Clearly a real solution in the real equation implies a complex solution in the complexified equation because a realy solution is a complex solution.  Thus we can represent problems of this type in complex quantities and later take real parts to find a real solution if needed.  Now back to the other parts of the problem....
$\tilde{F} = m \tilde{\xi}'' \implies \tilde{\xi}' = \frac{\bar{F}}{j \omega m} e^{j \omega t} + c$
by integrating.  How did they get rid of the constants of integration here?  That's officially where I'm stuck.

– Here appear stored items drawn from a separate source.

/-- The errors alone decide: candidate and total parity are theirs, and the data is added (R110). -/
theorem decodeWord_encodeWord_xor (m : SyndromeMap) :
    decodeWord m (encodeWord d ^^^ e) = addToData d (decodeWord m e) := by
  have hsyn := syndromeWord_encodeWord_xor d e
  have htotal := totalParity_encodeWord_xor d e
  cases hr : resolve m (syndromeWord e) with
  | none =>
    rw [decodeWord_of_none hr, decodeWord_of_none (hsyn ▸ hr), receivedData_encodeWord_xor]
    rfl
  | some k =>
    cases ht : totalParity e with
    | false =>
      rw [decodeWord_of_some_of_even hr ht, decodeWord_of_some_of_even (hsyn ▸ hr) (htotal ▸ ht)]
      rfl
    | true =>
      rw [decodeWord_of_some_of_odd hr ht, decodeWord_of_some_of_odd (hsyn ▸ hr) (htotal ▸ ht),
        receivedData_encodeWord_xor, flip, BitVec.xor_assoc]
      rfl

end

/-- An ENCODE output decodes to its data: all checks match, so there is no candidate (R112). -/
theorem decodeWord_encodeWord (m : SyndromeMap) (d : Data4) :
    decodeWord m (encodeWord d) = .ok d := by
  have hnone : resolve m (syndromeWord (encodeWord d)) = none := by
    rw [syndromeWord_encodeWord]
    cases m with
    | doc42 => rfl
    | coverageConsistent => rfl
  rw [decodeWord_of_none hnone, receivedData_encodeWord]

/-! ### The obligations on ENCODE outputs -/

/-- Settles O23: the round trip on words, shown on the ports. -/
theorem decodeOfEncodeIsTheData : Obligations.DecodeOfEncodeIsTheData := fun s d =>
  ⟨encodeWord d, applyEncode d s, exec_encode d s, rfl, fun m => decodeWord_encodeWord m d,
    exec_decode_of_ok (decodeWord_encodeWord .doc42 d) _⟩

/-- Settles O22: the error line shows a failure, and the pattern's syndrome and total decide that. -/
theorem oddErrorPatternsNeverFail : Obligations.OddErrorPatternsNeverFail := by
  intro s d e
  obtain ⟨p, hdec, hin, hp⟩ := applyDecode_dec (encodeWord d ^^^ e) (applyEncode d s)
  have herr := hp.dblErr_iff
  rw [hin, syndromeWord_encodeWord_xor, totalParity_encodeWord_xor] at herr
  refine ⟨encodeWord d, applyEncode d s, _, p, exec_encode d s, rfl, exec_decode _ _, hdec, hin,
    fun hodd => ?_, fun heven => ?_⟩
  · have ht : totalParity e = true := (totalParity_eq_true_iff e).2 hodd
    simpa [ht] using herr
  · rw [herr, and_iff_left ((totalParity_eq_false_iff e).2 heven)]

/-- Settles O24: a flipped parity bit alone leaves no candidate and flips no data bit. -/
theorem parityBitBlindSpot : Obligations.ParityBitBlindSpot := by
  intro s d p hp
  have hrow : (∀ m, resolve m (syndromeWord (BitVec.twoPow 8 p)) = none) ∧
      receivedData (BitVec.twoPow 8 p) = 0#4 := by
    fin_cases hp
    all_goals exact ⟨fun m => by cases m <;> rfl, rfl⟩
  obtain ⟨hnone, hdata⟩ := hrow
  refine ⟨encodeWord d, applyEncode d s, exec_encode d s, rfl, fun m => ?_, ?_⟩
  · rw [syndromeWord_encodeWord_xor, hnone]
  · apply exec_decode_of_ok
    rw [decodeWord_encodeWord_xor, decodeWord_of_none (hnone _), hdata, addToData, BitVec.xor_zero]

 A: For SHM the displacements($\xi$) also obey the sinusoidal behaviour. Therefore I can assert that instead of treating the Force as ~$\mathrm{e}^{j\omega t}$ I can consider $\xi = A\mathrm{e}^{j\omega t}$, without loss of generality I can assume that the constant shift in displacement is zero, which you would of collected if integrating up the other way, which would require initial conditions of the system. Then proceeding to take the derivative as normal, this makes sense since the derivation you outlined is in order of derivatives i.e first derivative ($j\omega m \tilde{v}$). Does that make it clearer?
Edits:
SHM is simple harmonic motion. As for your answer I think you are confused by the fact that $\xi = u + jv$ whilst true technically, hides the fact that $\xi=A\mathrm{e}^{j\omega t}$ so you can proceed as I did above. Then you can take real or imaginary components as you like. 
If it is true that $c \neq 0$ and we then integrate to get $\xi$, a linear term in t will appear, which states that the oscillating force will have displacements that will get larger and larger with time. However, this will only occur if we have uniform force acting and not an oscillating one.